Vol. 24.2

Fall 2025

Sample Content

Tess Canfield
In Memory

That day, I called Nora. She had just arrived back in the States and was spending two weeks home before our senior year. My studio lease was coming up at the end of the month. I had planned on renewing, but asked if she was in a similar situation. If she wanted to get an apartment together, if it wasn’t too late to find one.

The one we rented together for the year was terrible. It took days to clean it and even so, we woke to mice that had fallen into the kitchen sink. But the one we found after graduation was better, and then our third apartment in our mid-twenties in Santa Monica was downright luxurious. Granite counters, private laundry, six blocks from the beach. We had a life together, sharing secrets, crying through breakups and disappointments, celebrating each other’s promotions and wins—the sister I never had. We lived there until we were twenty-nine, when she got engaged, and I moved in with Chris and we renovated his home in Mar Vista. We get together at least one a month for dinner. Our children are friends.

Nora is here with me now.
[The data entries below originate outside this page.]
/-- PTP_FOLLOW_UP of the chosen time transmitter (R239). -/
def execPtpFollowUp (t : Time) (m : PtpMsg) (s : State) : Outcome State Fault Refusal :=
  onInst (m.port < 8) <|
    let r := ptpTaken m (s.arrive t)
    if !r.1 || bestMaster r.2 != some m.source then r.2
    else match r.2.timer.ptpSync with
      | some (q, a) => if q = m.sequence then ptpOffset m.origin a { r.2 with timer.ptpSync := none } else r.2
      | none => r.2

/-- PTP_DELAY_RESP: `origin` is when the Delay_Req reached the time transmitter, `arrival` when it left the device; the mean path
delay follows with the last Sync (R239). -/
def execPtpDelayResp (t : Time) (m : PtpMsg) (s : State) : Outcome State Fault Refusal :=
  onInst (m.port < 8) <|
    let r := ptpTaken m (s.arrive t)
    if !r.1 || bestMaster r.2 != some m.source then r.2
    else match r.2.timer.ptpPair with
      | some (o, a) => { r.2 with timer.ptpDelay := ((a - o) + (m.origin - ptpStamp m.arrival)) / 2 }
      | none => r.2

/-- PTP_ANNOUNCE: a time transmitter is heard; when another than before is now the best, the exchange with that one is over (R239). -/
def execPtpAnnounce (t : Time) (m : PtpMsg) (s : State) : Outcome State Fault Refusal :=
  onInst (m.port < 8) <|
    let r := ptpTaken m (s.arrive t)
    if !r.1 then r.2
    else
      let s1 : State := { r.2 with timer.ptpHeard := true, timer.masters := aput r.2.timer.masters m.source m.dataset }
      if bestMaster s1 = bestMaster r.2 then s1 else { s1 with timer.ptpSync := none, timer.ptpPair := none }

/-- PTP_SOURCE_LOST: the time transmitter is no longer heard; the next best of those heard takes its place, and is measured anew (R237,
R239). -/
def execPtpSourceLost (t : Time) (s : State) : Outcome State Fault Refusal :=
  onInst true <|
    let s := s.arrive t
    let left := match bestMaster s with
      | some b => adel s.timer.masters b
      | none => []
    if s.slotUp then sourceLost 3 { s with timer.ptpHeard := !left.isEmpty, timer.masters := left, timer.ptpSync := none, timer.ptpPair := none }
    else s

/-! ### PPS (R240) -/

/-- The distance of `t` from the nearest whole second of device time. -/
def secondPhase (t : Time) : Int :=
  let r := t % sec 1
  if r * 2 < sec 1 then r else (r : Int) - sec 1

/-- One more rejected or missing edge; the third in a row loses the source. -/
def ppsBad (s : State) : State :=
  if 2 ≤ s.timer.ppsBad then sourceLost 2 { s with timer.ppsBad := s.timer.ppsBad + 1 }
  else { s with timer.ppsBad := s.timer.ppsBad + 1 }

/-- PPS_IN_EDGE: the edge is captured to 1 ns, and with PPS_EN measured, or rejected once locked when it lies more than 1 ms from a second
boundary (R240). -/
def execPpsInEdge (t : Time) (s : State) : Outcome State Fault Refusal :=
  onInst true <|
    let s := s.arrive t
    if !s.slotUp then s
    else
      let edge := s.clock.now / 16 * 16
      let s1 : State := { s with timer.ppsEdge := edge }
      let ph := secondPhase edge
      if s.fld rTimeCtrl 1 1 = 0 then s1
      else if timeLocked s && decide (16000000 < ph.natAbs) then ppsBad (bump cTimePpsReject 0 s1)
      else measure 2 ph { s1 with timer.ppsBad := 0 }

/-- PPS_EDGE_MISSING: no edge where one was due (R240). -/
def execPpsEdgeMissing (t : Time) (s : State) : Outcome State Fault Refusal :=
  onInst true <|
    let s := s.arrive t
    if s.slotUp && s.fld rTimeCtrl 1 1 == 1 then ppsBad s else s

/-- PPS_OUT_PULSE: PPS_OUT rises at a second boundary, once a source has been usable since start (R240). -/
def execPpsOutPulse (t : Time) (s : State) : Outcome State Fault Refusal :=
  onInst true <|
    let s := s.arrive t
    if s.slotUp && s.start.phase == .p9 && s.timer.everLocked && decide ((secondPhase s.clock.now).natAbs ≤ 32) then
      { s with pins.ppsOut := true, timer.outHigh := some s.clock.now }
    else s

/-- PPS_OUT_FALL: PPS_OUT falls 100 ms after it rose (R240). -/
def execPpsOutFall (t : Time) (s : State) : Outcome State Fault Refusal :=
  onInst true <|
    let s := s.arrive t
    match s.timer.outHigh with
    | some u => if u + ms 100 ≤ s.clock.now && s.slotUp then { s with pins.ppsOut := false, timer.outHigh := none } else s
    | none => s

/-! ### Neighbouring border routers (R259 to R262) -/

/-- Neighbour `n`. -/
def State.nbr (s : State) (n : Nat) : Nbr := (afind s.sch.nbrs n).getD {}

/-- Replace neighbour `n`. -/
def State.setNbr (s : State) (n : Nat) (x : Nbr) : State := { s with sch.nbrs := aput s.sch.nbrs n x }

/-- SCH_NBR entry `n` is in use. -/
def nbrUsed (s : State) (n : Nat) : Bool := s.entry tSchNbr n != 0

/-- The EUI-64 of SCH_NBR entry `n`. -/
def nbrEui (s : State) (n : Nat) : Eui := BitVec.ofNat 64 (s.entry tSchNbr n / 2 ^ 128)

/-- SCH_NBR.ALIGN of entry `n`. -/
def nbrAlign (s : State) (n : Nat) : Bool := octetField 24 (s.entry tSchNbr n) 12 0 1 == 1

/-- Some ALIGN neighbour is not SILENT (R261). -/
def alignLeft (s : State) : Bool := (List.range 16).any fun n => nbrUsed s n && nbrAlign s n && !(s.nbr n).silent

/-- The lower median of a short list of offsets (R260). -/
def midOf (l : List Int) : Int := (l.mergeSort fun a b => decide (a ≤ b)).getD ((l.length - 1) / 2) 0

/-- BEACON_PERIOD and BEACON_PHASE of SCH_NBR entry `n` (R259). -/
def nbrPeriod (s : State) (n : Nat) : Nat × Nat :=
  let e := s.entry tSchNbr n
  (octetField 24 e 8 0 16, octetField 24 e 12 16 16)

/-- The neighbour's last beacon slot at or before ASN `a` (R259). -/
def beaconBefore (s : State) (n a : Nat) : Nat :=
  let p := nbrPeriod s n
  if p.1 = 0 then a else a - (a + p.1 - p.2 % p.1) % p.1

/-- The expected start of a frame in slot `a` (R248). -/
def expectedAt (s : State) (a : Nat) : Time := s.slotStart a + us (s.fld rSchTiming 0 16)

/-- The beacon slot of neighbour `n` whose expected start lies within ±G_MAX of `start` (R260). -/
def beaconSlot (s : State) (n : Nat) (start : Time) : Option Nat :=
  let a := beaconBefore s n (s.asnAt start)
  [a, a + (nbrPeriod s n).1].find? fun b =>
    decide (max start (expectedAt s b) - min start (expectedAt s b) ≤ us (s.fld rSchGuard 12 12))

/-- NBR_BEACON_HEARD: a beacon of a neighbour starts within G_MAX of the expected start of one of its slots; it restores a SILENT
neighbour, and measures unless its ASN differs (R260 to R262). -/
def execNbrBeaconHeard (t : Time) (n asn : Nat) (start : Time) (s : State) : Outcome State Fault Refusal :=
  onInst (n < 16) <|
    let s := s.arrive t
    if !(s.slotUp && nbrUsed s n) then s
    else match beaconSlot s n start with
      | none => s
      | some a =>
        let x := s.nbr n
        let s1 := s.setNbr n { x with missed := 0, last := some a, silent := false, reclaimed := false }
        let s2 := if x.silent then occurs eSchNbrRestored s1 else s1
        if asn ≠ a then occurs eSchNbrAsn (bump cSchNbrAsnMismatch 0 s2)
        else if nbrAlign s n then
          let d := toSigned 32 (octetField 24 (s.entry tSchNbr n) 16 0 32) * 16
          let l := (((start : Int) - d - expectedAt s a) :: s2.timer.nbrOffsets).take 8
          measure 1 (midOf l) { s2 with timer.nbrOffsets := l }
        else s2

/-- The beacon slot of neighbour `n` that has passed by now without a judgement: its expected start plus G_MAX is past, and at least the airtime of
the beacon more, which the caller waits for (R260). -/
def beaconPassed (s : State) (n : Nat) : Option Nat :=
  let a := beaconBefore s n (s.asnAt (s.clock.now - us (s.fld rSchGuard 12 12 + s.fld rSchTiming 0 16)))
  if (s.nbr n).last.any fun l => decide (a ≤ l) then none else some a

/-- NBR_BEACON_MISSED: a beacon slot of the neighbour has passed without its beacon; the third in a row makes it SILENT (R260, R261). -/
def execNbrBeaconMissed (t : Time) (n : Nat) (s : State) : Outcome State Fault Refusal :=
  onInst (n < 16) <|
    let s := s.arrive t
    match if s.slotUp && nbrUsed s n then beaconPassed s n else none with
    | none => s
    | some a =>
      let x := s.nbr n
      let s1 := bump cSchNbrMiss 0 (s.setNbr n { x with missed := x.missed + 1, last := some a })
      if 3 ≤ x.missed + 1 ∧ !x.silent then
        let s2 := occurs eSchNbrSilent (s1.setNbr n { x with missed := x.missed + 1, last := some a, silent := true, since := s.clock.now })
        if alignLeft s2 then s2 else sourceLost 1 { s2 with timer.nbrOffsets := [] }
      else s1

/-- NBR_HOLDOFF_EXPIRE: a neighbour has been SILENT for HOLDOFF; its cells are reclaimed from the next boundary of their slotframe
(R262). -/
def execNbrHoldoffExpire (t : Time) (n : Nat) (s : State) : Outcome State Fault Refusal :=
  onInst (n < 16) <|
    let s := s.arrive t
    let x := s.nbr n
    if s.slotUp && s.leads && x.silent && decide (x.since + sec (s.fld rSchNbrCtrl 0 12) ≤ s.clock.now) then
      s.setNbr n { x with reclaimed := true }
    else s

end Sys2Proof.Machine
end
The soft pat of her palm on my forearm pulls me from my memory and brings me back to the current moment.

“Almost there,” she says, gently.

She’s driving me and my two children to my mother’s memorial back in Illinois. Chris is already there, unloading flowers, finalizing logistics. I text him and ask if Aunt Eileen has arrived yet. He tells me not to worry, and that he and Cody are taking care of everything.

We pull up to the funeral home, a monochrome beige building with a brick front, and a bit of sooty snow dripping off the sloping A-frame. I stall in the passenger seat, checking my bag for the printout of the eulogy I’ve written, then examining my mascara in the car mirror. Nora helps my daughter from her car seat, and my nine-year-old son opens my door.

“Thank you, sweetheart,” I say.

He is solemn and gentle as he reaches for my hand.

Even though she’s getting too big to be held, Nora holds my daughter on her hip, and we walk in together. The parking lot is wet from the snowmelt and it’s sunny now, warmer than anyone could hope for in early Spring.

In a few moments, I will give my mother’s eulogy. I will cry, speaking to those who are still here. I will tell them who the woman was: a mother, a grandmother, a wife, a sister, a teacher, an aunt, a swimmer, a churchgoer, and a friend. I will say that she loved us. She loved us the best she could.